Pronouncing Ahmadinejad and Foreign Leader Names

This is a complicated post, so bear with me. The recent visit from the President of Iran Mahmoud Ahmadinejad brought up a number of issues, two of them linguistic.
1) For the past several months, most reporters have been pronouncing his last name with a short i on the third -din- syllable (i.e as /amadɪnɨǰad/) But I noticed that by Monday, a few people had changed that syllable to it’s original Persian /i/ (“ee”) to something like /amadinɨǰad/.
The interesting thing was HOW that Persian /i/ was enunciated.
One Middle Eastern expert pronounced it as if 1) she knew something about Persian and 2) Persian was a language we should know about.
But one news anchor added what can only be described as a semi-ironic sneer. His pronunciation said to me “Yes I can pronounce Persian, but still I think he’s a jackass.”

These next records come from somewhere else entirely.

-- ==== Sys2Proof/Laws/Journal.lean ====
section
/-! SUPPORT. What the Journal Writer can do to what it works on: it keeps the canonical form of the memory, it leaves every
byte below the journal pages, and what it does depends on its own fields and on the pages alone. -/

namespace Sys2Proof.Machine

/-! ## The Writer touches the journal pages alone -/

/-- An operation keeps the canonical form and every byte below 0x2000. -/
structure PagesOnly (m m' : Memory) : Prop where
  wf : Memory.wf m' = true
  below : ∀ a, a < 0x2000 → readByte m' a = readByte m a

theorem PagesOnly.refl {m : Memory} (h : Memory.wf m = true) : PagesOnly m m := ⟨h, fun _ _ => rfl⟩

theorem PagesOnly.trans {m m' m'' : Memory} (h : PagesOnly m m') (h' : PagesOnly m' m'') : PagesOnly m m'' :=
  ⟨h'.wf, fun a ha => (h'.below a ha).trans (h.below a ha)⟩

theorem pageBase_ge (n : Fin 80) : 0x2000 ≤ pageBase n := by unfold pageBase; omega

theorem pagesOnly_writeWord {m : Memory} (h : Memory.wf m = true) {a : Nat} (ha : 0x2000 ≤ a) (w : Word) :
    PagesOnly m (writeWord m a w) :=
  ⟨memoryWf_writeWord h a w, fun _ hx => readByte_writeWord_outside h (by omega)⟩

theorem pagesOnly_writeDWord {m : Memory} (h : Memory.wf m = true) {a : Nat} (ha : 0x2000 ≤ a) (v : DWord) :
    PagesOnly m (writeDWord m a v) :=
  ⟨memoryWf_writeDWord h a v, fun _ hx => readByte_writeDWord_outside h (by omega)⟩

theorem pagesOnly_writeBytes {m : Memory} (h : Memory.wf m = true) {a : Nat} (ha : 0x2000 ≤ a) (bs : List Byte) :
    PagesOnly m (writeBytes m a bs) :=
  ⟨memoryWf_writeBytes bs h a, fun _ hx => readByte_writeBytes_outside h (by omega)⟩

theorem pagesOnly_clearRange {m : Memory} (h : Memory.wf m = true) {lo : Nat} (ha : 0x2000 ≤ lo) (hi : Nat) :
    PagesOnly m (clearRange m lo hi) :=
  ⟨memoryWf_clearRange h lo hi, fun _ hx => by rw [readByte_clearRange, if_neg (by omega)]⟩

theorem Writer.openPage_pagesOnly {w : Writer} (h : Memory.wf w.mem = true) (n : Fin 80) (l : DWord) :
    PagesOnly w.mem (w.openPage n l).mem := by
  have hb := pageBase_ge n
  have h0 := pagesOnly_clearRange h hb (pageBase n + 0x200)
  have h1 := h0.trans (pagesOnly_writeWord h0.wf (a := pageBase n) hb 1)
  have h2 := h1.trans (pagesOnly_writeWord h1.wf (a := pageBase n + 2) (by omega) 0)
  have h3 := h2.trans (pagesOnly_writeDWord h2.wf (a := pageBase n + 4) (by omega) w.journal.nextPage)
  have h4 := h3.trans (pagesOnly_writeDWord h3.wf (a := pageBase n + 8) (by omega) w.journal.nextRecord)
  unfold Writer.openPage
  dsimp only
  exact h4.trans (pagesOnly_writeDWord h4.wf (a := pageBase n + 0xC) (by omega) l)

theorem Writer.lookFor_pagesOnly {w : Writer} (h : Memory.wf w.mem = true) (n : Fin 80) (l : DWord) :
    PagesOnly w.mem (w.lookFor n l).mem := by
  unfold Writer.lookFor
  split
  · exact openPage_pagesOnly h n l
  · exact PagesOnly.refl h

theorem Writer.closePage_pagesOnly {w : Writer} (h : Memory.wf w.mem = true) (l : DWord) :
    PagesOnly w.mem (w.closePage l).mem := by
  have h0 := pagesOnly_writeWord h (pageBase_ge w.journal.page) 2
  unfold Writer.closePage
  dsimp only
  generalize hw : ({ journal := { w.journal with isOpen := false }, mem := writeWord w.mem (pageBase w.journal.page) 2, events := w.events ||| Event.journal.bit } : Writer) = w0
  have hm : w0.mem = writeWord w.mem (pageBase w.journal.page) 2 := by rw [← hw]
  rw [← hm] at h0
  exact h0.trans (lookFor_pagesOnly h0.wf _ l)

theorem Writer.writeSlot_pagesOnly {w : Writer} (h : Memory.wf w.mem = true) (bs : List Byte) (l : DWord) :
    PagesOnly w.mem (w.writeSlot bs l).mem := by
  have hb := pageBase_ge w.journal.page
  have h0 := pagesOnly_writeBytes h (a := pageBase w.journal.page + 0x20 + 32 * pageCount w.mem w.journal.page)
    (by omega) bs
  have h1 := h0.trans (pagesOnly_writeWord h0.wf (a := pageBase w.journal.page + 2) (by omega)
    (BitVec.ofNat 16 (pageCount w.mem w.journal.page + 1)))
  unfold Writer.writeSlot
  dsimp only
  split
  · generalize hw : ({ journal := w.journal, mem := writeWord (writeBytes w.mem (pageBase w.journal.page + 32 + 32 * pageCount w.mem w.journal.page) bs) (pageBase w.journal.page + 2) (BitVec.ofNat 16 (pageCount w.mem w.journal.page + 1)), events := w.events } : Writer) = w0
    have hm : w0.mem = writeWord (writeBytes w.mem (pageBase w.journal.page + 32 + 32 * pageCount w.mem w.journal.page) bs) (pageBase w.journal.page + 2) (BitVec.ofNat 16 (pageCount w.mem w.journal.page + 1)) := by rw [← hw]
    rw [← hm] at h1
    exact h1.trans (closePage_pagesOnly h1.wf l)
  · exact h1

theorem Writer.resume_pagesOnly {w : Writer} (h : Memory.wf w.mem = true) (k l : DWord) :
    PagesOnly w.mem (w.resume k l).mem := by
  have h0 := openPage_pagesOnly h w.journal.page l
  unfold Writer.resume
  dsimp only
  split
  · exact h0
  · exact h0.trans (writeSlot_pagesOnly (w := (w.openPage w.journal.page l).takeSequence) h0.wf _ l)

theorem Writer.examine_pagesOnly {w : Writer} (h : Memory.wf w.mem = true) (k l : DWord) :
    PagesOnly w.mem (w.examine k l).mem := by
  unfold Writer.examine
  split
  · exact resume_pagesOnly h k l
  · exact PagesOnly.refl h

theorem Writer.prepare_pagesOnly {w : Writer} (h : Memory.wf w.mem = true) (k l : DWord) :
    PagesOnly w.mem (w.prepare k l).mem := by
  unfold Writer.prepare
  split
  · exact PagesOnly.refl h
  · split
    · exact examine_pagesOnly h k l
    · exact lookFor_pagesOnly h _ l

/-- A production keeps the canonical form and every byte below the journal pages. -/
theorem Writer.produce_pagesOnly {w : Writer} (h : Memory.wf w.mem = true) (r : Record) (k l : DWord) :
    PagesOnly w.mem (w.produce r k l).mem := by
  have h0 := prepare_pagesOnly h k l
  unfold Writer.produce
  dsimp only
  split
  · exact h0.trans (writeSlot_pagesOnly (w := (w.prepare k l).takeSequence) h0.wf _ l)
  · exact h0

/-- A flush keeps the canonical form and every byte below the journal pages. -/
theorem Writer.flush_pagesOnly {w : Writer} (h : Memory.wf w.mem = true) (l : DWord) :
    PagesOnly w.mem (w.flush l).mem := by
  unfold Writer.flush
  split
  · exact PagesOnly.refl h
  · exact closePage_pagesOnly h l

/-! ## The Writer looks at its own fields and the pages alone -/

/-- Two Writers alike but for the bytes below the pages and for event flags `x` that the second has besides. -/
structure Tracks (x : BitVec 7) (w w' : Writer) : Prop where
  journal : w'.journal = w.journal
  events : w'.events = w.events ||| x
  wf : Memory.wf w.mem = true
  wf' : Memory.wf w'.mem = true
  above : ∀ a, 0x2000 ≤ a → readByte w'.mem a = readByte w.mem a

namespace Tracks

variable {x : BitVec 7} {w w' : Writer}

theorem readWord (t : Tracks x w w') {a : Nat} (ha : 0x2000 ≤ a) :
    Machine.readWord w'.mem a = Machine.readWord w.mem a := by
  unfold Machine.readWord; rw [t.above a ha, t.above (a + 1) (by omega)]

theorem writeWord (t : Tracks x w w') (a : Nat) (v : Word) :
    Tracks x { w with mem := writeWord w.mem a v } { w' with mem := writeWord w'.mem a v } :=
  ⟨t.journal, t.events, memoryWf_writeWord t.wf a v, memoryWf_writeWord t.wf' a v, fun b hb => by
    show readByte (Machine.writeWord w'.mem a v) b = readByte (Machine.writeWord w.mem a v) b
    rw [readByte_writeWord t.wf, readByte_writeWord t.wf', t.above b hb]⟩

theorem writeDWord (t : Tracks x w w') (a : Nat) (v : DWord) :
    Tracks x { w with mem := writeDWord w.mem a v } { w' with mem := writeDWord w'.mem a v } :=
  (t.writeWord a (loWord v)).writeWord (a + 2) (hiWord v)

theorem writeBytes (t : Tracks x w w') (a : Nat) (bs : List Byte) :
    Tracks x { w with mem := writeBytes w.mem a bs } { w' with mem := writeBytes w'.mem a bs } :=
  ⟨t.journal, t.events, memoryWf_writeBytes bs t.wf a, memoryWf_writeBytes bs t.wf' a, fun b hb => by
    show readByte (Machine.writeBytes w'.mem a bs) b = readByte (Machine.writeBytes w.mem a bs) b
    rw [readByte_writeBytes bs t.wf, readByte_writeBytes bs t.wf', t.above b hb]⟩

theorem clearRange (t : Tracks x w w') (lo hi : Nat) :
    Tracks x { w with mem := clearRange w.mem lo hi } { w' with mem := clearRange w'.mem lo hi } :=
  ⟨t.journal, t.events, memoryWf_clearRange t.wf lo hi, memoryWf_clearRange t.wf' lo hi, fun b hb => by
    show readByte (Machine.clearRange w'.mem lo hi) b = readByte (Machine.clearRange w.mem lo hi) b
    rw [readByte_clearRange, readByte_clearRange, t.above b hb]⟩

/-- The same change of the Writer's own fields. -/
theorem setJournal (t : Tracks x w w') {j j' : Journal} (h : j' = j) :
    Tracks x { w with journal := j } { w' with journal := j' } := ⟨h, t.events, t.wf, t.wf', t.above⟩

/-- The same event flag set. -/
theorem setEvents (t : Tracks x w w') (e : BitVec 7) :
    Tracks x { w with events := w.events ||| e } { w' with events := w'.events ||| e } :=
  ⟨t.journal, by show w'.events ||| e = w.events ||| e ||| x; rw [t.events]; ac_rfl, t.wf, t.wf', t.above⟩

theorem openPage (t : Tracks x w w') (n : Fin 80) (l : DWord) : Tracks x (w.openPage n l) (w'.openPage n l) := by
  have h := ((((t.clearRange (pageBase n) (pageBase n + 0x200)).writeWord (pageBase n) 1).writeWord
    (pageBase n + 2) 0).writeDWord (pageBase n + 4) w.journal.nextPage).writeDWord (pageBase n + 8) w.journal.nextRecord
  have h := (h.writeDWord (pageBase n + 0xC) l).setJournal
    (j := { w.journal with page := n, isOpen := true, nextPage := w.journal.nextPage + 1 }) rfl
  dsimp only at h
  dsimp only [Writer.openPage]
  rw [t.journal]
  exact h

theorem enterStall (t : Tracks x w w') (n : Fin 80) : Tracks x (w.enterStall n) (w'.enterStall n) := by
  have h := (t.setEvents Event.journal.bit).setJournal
    (j := { w.journal with page := n, isOpen := false, stalled := true, withheld := 0 }) rfl
  unfold Writer.enterStall
  rw [t.journal]
  exact h

theorem lookFor (t : Tracks x w w') (n : Fin 80) (l : DWord) : Tracks x (w.lookFor n l) (w'.lookFor n l) := by
  unfold Writer.lookFor pageState
  rw [t.readWord (pageBase_ge n)]
  split
  · exact t.openPage n l
  · exact t.enterStall n

theorem closePage (t : Tracks x w w') (l : DWord) : Tracks x (w.closePage l) (w'.closePage l) := by
  have h := ((t.writeWord (pageBase w.journal.page) 2).setEvents Event.journal.bit).setJournal
    (j := { w.journal with isOpen := false }) rfl
  unfold Writer.closePage
  rw [t.journal]
  exact h.lookFor _ l

theorem writeSlot (t : Tracks x w w') (bs : List Byte) (l : DWord) :
    Tracks x (w.writeSlot bs l) (w'.writeSlot bs l) := by
  have hb := pageBase_ge w.journal.page
  unfold Writer.writeSlot pageCount
  dsimp only
  rw [t.journal, t.readWord (by omega)]
  have h := (t.writeBytes (pageBase w.journal.page + 0x20 + 32 * (Machine.readWord w.mem (pageBase w.journal.page + 2)).toNat)
    bs).writeWord (pageBase w.journal.page + 2)
    (BitVec.ofNat 16 ((Machine.readWord w.mem (pageBase w.journal.page + 2)).toNat + 1))
  have h := h.setJournal (j := w.journal) (j' := w'.journal) t.journal
  rw [t.journal] at h
  split
  · exact h.closePage l
  · exact h

theorem takeSequence (t : Tracks x w w') : Tracks x w.takeSequence w'.takeSequence := by
  unfold Writer.takeSequence
  rw [t.journal]
  exact t.setJournal rfl

theorem withhold (t : Tracks x w w') (n : DWord) : Tracks x (w.withhold n) (w'.withhold n) := by
  unfold Writer.withhold
  rw [t.journal]
  exact t.setJournal rfl

theorem resume (t : Tracks x w w') (k l : DWord) : Tracks x (w.resume k l) (w'.resume k l) := by
  have ho := t.openPage w.journal.page l
  unfold Writer.resume
  dsimp only
  rw [t.journal]
  split
  · exact ho.setJournal (by rw [ho.journal])
  · have h := ho.takeSequence.writeSlot ((Record.gap w.journal.firstWithheld w.journal.withheld).bytes
      (w.openPage w.journal.page l).journal.nextRecord k) l
    rw [ho.journal]
    exact h.setJournal (by rw [h.journal])

theorem examine (t : Tracks x w w') (k l : DWord) : Tracks x (w.examine k l) (w'.examine k l) := by
  unfold Writer.examine pageState
  rw [t.journal, t.readWord (pageBase_ge _)]
  split
  · exact t.resume k l
  · exact t

theorem prepare (t : Tracks x w w') (k l : DWord) : Tracks x (w.prepare k l) (w'.prepare k l) := by
  unfold Writer.prepare
  rw [t.journal]
  split
  · exact t
  · split
    · exact t.examine k l
    · exact t.lookFor _ l

/-- A production depends on the Writer's own fields and the pages alone. -/
theorem produce (t : Tracks x w w') (r : Record) (k l : DWord) : Tracks x (w.produce r k l) (w'.produce r k l) := by
  have h := t.prepare k l
  have hn := h.takeSequence
  unfold Writer.produce
  dsimp only
  rw [h.journal, hn.journal]
  split
  · exact hn.writeSlot _ l
  · exact hn.withhold _

/-- So does a flush. -/
theorem flush (t : Tracks x w w') (l : DWord) : Tracks x (w.flush l) (w'.flush l) := by
  have hb := pageBase_ge w.journal.page
  have hc : w'.flushCount = w.flushCount := by
    unfold Writer.flushCount pageCount
    rw [t.journal, t.readWord (by omega)]
  unfold Writer.flush
  rw [hc]
  split
  · exact t
  · exact t.closePage l

end Tracks

end Sys2Proof.Machine
end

I must say that the case of President Ahmadinejad is an instance where I actually agree with BOTH points of view.
2) And my second point is that no matter what I think of the Iranian President, I am honor bound as a linguist to learn the correct pronunciation of his name. The best source I can find has it as /axmadineʒad/
Too bad the source Inogolo.com identified it with the WRONG language. Unless things have really changed in Iran, they are still speaking Persian (aka Farsi) and not Arabic.
Ironically, Persian is distantly related to English…which could be handy someday in the future. Arabic, on the other hand is Semitic and related to Hebrew (not that that seems to be helping anyone in the peace process).